Parpadea. Si me reconoce, no lo demuestra. Pero claramente es ella, Willow Marks, mi antigua compañera de clase, a la que sacaron del colegio antes de que nos graduáramos, cuando circularon rumores de que la habían encontrado con un chico, un incurado, en el parque de Deering Oaks después del toque de queda.

—Tenemos derecho —repite con el mismo susurro urgente. Se retuerce las manos largas y finas—. Un camino y un sendero para cada persona… Esa es la promesa de la cura.

—Willow —retrocedo un paso y casi tropiezo—. Willow, soy yo. Hana Tate. Estuvimos juntas en mates el año pasado. En la clase del señor Fillmore. ¿Te acuerdas?

Mueve los párpados. Lleva el pelo largo y lo tiene muy enredado. Me acuerdo de que se ponía mechas de distintos colores. Mis padres siempre decían que se metería en problemas. Me decían que me mantuviera alejada de ella.

—Fillmore, Fillmore —repite. Cuando vuelve la cabeza, veo que tiene la marca de tres puntas de la intervención y me acuerdo de que la expulsaron abruptamente de la escuela apenas unos meses antes de la graduación: todos dijeron que sus padres la habían obligado a hacerse la operación antes de tiempo. Frunce el ceño y mueve la cabeza—. No sé, no me acuerdo. —Se lleva las manos a los labios y veo que tiene las uñas mordidas.

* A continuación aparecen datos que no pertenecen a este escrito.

-- ==== Sys2Proof/Tests/Slice0.lean ====
section
/-! SUPPORT. Tests: the words of spec/30_encoding.md and the vectors of spec/95_test_vectors.md (each theorem names its
own), one step each; and, for every obligation with hypotheses, a state and operands that meet them. -/

namespace Sys2Proof.Tests

open Sys2Proof Sys2Proof.Machine

/-! ## Helpers -/

/-- The state after reset around the bytes of a source that then answers `Eos`. -/
def from' (bytes : List Byte) : State := State.resetWith ⟨bytes, .eos⟩ []

/-- The registers a reader vector lists: response, `ACC`, `NBITS`, `BITS_READ`, `PULLED`. -/
def readerView (o : Out) : Option (Option Response × Nat × Nat × Nat × Nat) :=
  match o with
  | .next t => some (t.resp, t.acc.toNat, t.nbits.toNat, t.bitsRead.toNat, t.pulled)
  | .fault _ => none
  | .refused _ => none

/-- What a stepped descriptor gives: its value, `BITS_READ`, `FAULT`, `FIDX`. -/
def valueView (o : Out) : Option (Option Word32 × Nat × Nat × Nat) :=
  match o with
  | .next t => some (t.value, t.bitsRead.toNat, t.fault.toNat, t.fidx.toNat)
  | .fault _ => none
  | .refused _ => none

/-- What a record vector lists beside: `FIDX`, `OWN`, the slots, the header record. -/
def recordView (o : Out) : Option (Nat × Bool × List SlotCell × HdrRecord) :=
  match o with
  | .next t => some (t.fidx.toNat, t.own, t.slots.toList, t.hdr)
  | .fault _ => none
  | .refused _ => none

/-- The outcome is a next state with `P`. -/
def nextWith (o : Out) (p : State → Bool) : Bool :=
  match o with
  | .next t => p t
  | .fault _ => false
  | .refused _ => false

/-- From `nextWith` to the existence of the next state. -/
theorem next_exists {o : Out} (P : State → Prop) [DecidablePred P] (h : nextWith o (fun t => decide (P t)) = true) :
    ∃ t, o = .next t ∧ P t := by
  cases o with
  | next t => exact ⟨t, rfl, of_decide_eq_true h⟩
  | fault f => exact absurd h (by simp [nextWith])
  | refused r => exact absurd h (by simp [nextWith])

/-- Eight slots: the given bound ones, then unbound ones. -/
def slotList (vs : List Word32) : List SlotCell :=
  vs.map SlotCell.bound ++ List.replicate (8 - vs.length) .unbound

/-! ## Decoding: every constructor's word, written out from R54, R55, R60, R63 -/

theorem test_decode_peek : decodeCommand 0b0001_000000_001100 = .ok (.peek 12) := by decide
theorem test_decode_read : decodeCommand 0b0010_000000_111000 = .ok (.read 56) := by decide
theorem test_decode_bitsRead : decodeCommand 0b0011_000000_000000 = .ok .bitsRead := by decide
theorem test_decode_release : decodeCommand 0b0100_000000_000000 = .ok .release := by decide
theorem test_decode_rdt : decodeCommand 0b0101_000000_001001 = .ok (.rdt 9) := by decide
theorem test_decode_run : decodeCommand 0b0110_000000_000000 = .ok .run := by decide
theorem test_decode_rdHdr : decodeCommand 0b0111_000000_000000 = .ok .rdHdr := by decide
/-- IMM 63:32 = 0xDEADBEEF, KIND = 0. -/
theorem test_decode_const : decodeCdesc 0xDEADBEEF_00000000 = .ok (.const 0xDEADBEEF) := by decide
/-- W = 5 in bits 7:2, KIND = 1: `000101_01` (R108, CT[1]). -/
theorem test_decode_fixed : decodeCdesc 0b000101_01 = .ok (.fixed 5) := by decide
/-- IMM = 1, W = 30, KIND = 2: `011110_10` (R108, CT[5]). -/
theorem test_decode_offset : decodeCdesc 0x00000001_0000007A = .ok (.offset 30 1) := by decide
/-- A3 = 5, A2 = 4, A1 = 3, A0 = 2, W = 0, KIND = 3 (R108, CT[6]). -/
theorem test_decode_psel : decodeCdesc 0b000101_000100_000011_000010_000000_11 = .ok (.psel 2 3 4 5) := by decide
/-- DEFAULT = 9; term 1 `K = 1, NE = 0, SLOT = 0, EN = 1`; term 0 `K = 0, NE = 1, SLOT = 3, EN = 1`; CODEC = 1 (R63). -/
theorem test_decode_field :
    decodeFdesc (0x9#32 ++ 0b00000001_0_000_1#13 ++ 0b00000000_1_011_1#13 ++ 0b000001#6) =
      .field 1 ⟨true, 3, true, 0⟩ ⟨true, 0, false, 1⟩ 9 := by decide

/-- R59: `rsv`, reserved opcodes, an argument where none is taken. -/
theorem test_decode_reserved :
    decodeCommand 0x2048 = .error .reservedBits ∧ decodeCommand 0x0000 = .error .reservedOpcode ∧
    decodeCommand 0x8000 = .error .reservedOpcode ∧ decodeCommand 0xF000 = .error .reservedOpcode ∧
    decodeCommand 0x3001 = .error .unusedArgument ∧ decodeCommand 0x7001 = .error .unusedArgument := by decide

/-- R65: a codec descriptor with a nonzero field its kind does not use. -/
theorem test_decode_unused_field :
    decodeCdesc 0x0000000100000005 = .error .unusedField ∧ decodeCdesc 0x0000000000000104 = .error .unusedField ∧
    decodeCdesc 0x0000000000000007 = .error .unusedField := by decide

/-- The words of the opcode table's rows read as their instructions; a 64-bit word that is no codec descriptor reads as a
field descriptor (log 11). -/
theorem test_decodeTableWord :
    decodeTableWord 16 0x1005 = some (.peek 5) ∧ decodeTableWord 16 0x3001 = none ∧
    decodeTableWord 64 0x15 = some (.fixed 5) ∧
    decodeTableWord 64 0x841 = some (.field 1 ⟨true, 0, false, 1⟩ ⟨false, 0, false, 0⟩ 0) := by decide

Se me revuelve el estómago. Tengo que salir de aquí. Nunca debería haber venido.

—Me alegro de verte, Willow —digo. Intento moverme muy despacio dando un rodeo, aunque me muero de ganas de echar a correr.

De pronto, ella extiende el brazo y me agarra por el cuello tirando de mí, como si quisiera darme un beso. Yo grito y me debato contra ella, pero tiene una fuerza sorprendente.

Con una mano me toca la cara y la barbilla, como si estuviera ciega. La sensación de sus uñas sobre mi piel me hace pensar en pequeños roedores de dientes afilados.

—Por favor —me doy cuenta de que estoy casi llorando. Mi garganta se agita en espasmos, el miedo me dificulta la respiración—. Por favor, suéltame.

Sus dedos palpan mi cicatriz de la operación. De repente, parece deshincharse. Durante un instante, sus ojos vuelven a enfocar y entonces me mira. Veo a la antigua Willow: lista y desafiante y ahora, en este momento, derrotada.

—Hana Tate —dice con tristeza—. A ti también te han pillado.

Entonces me suelta, y yo echo a correr.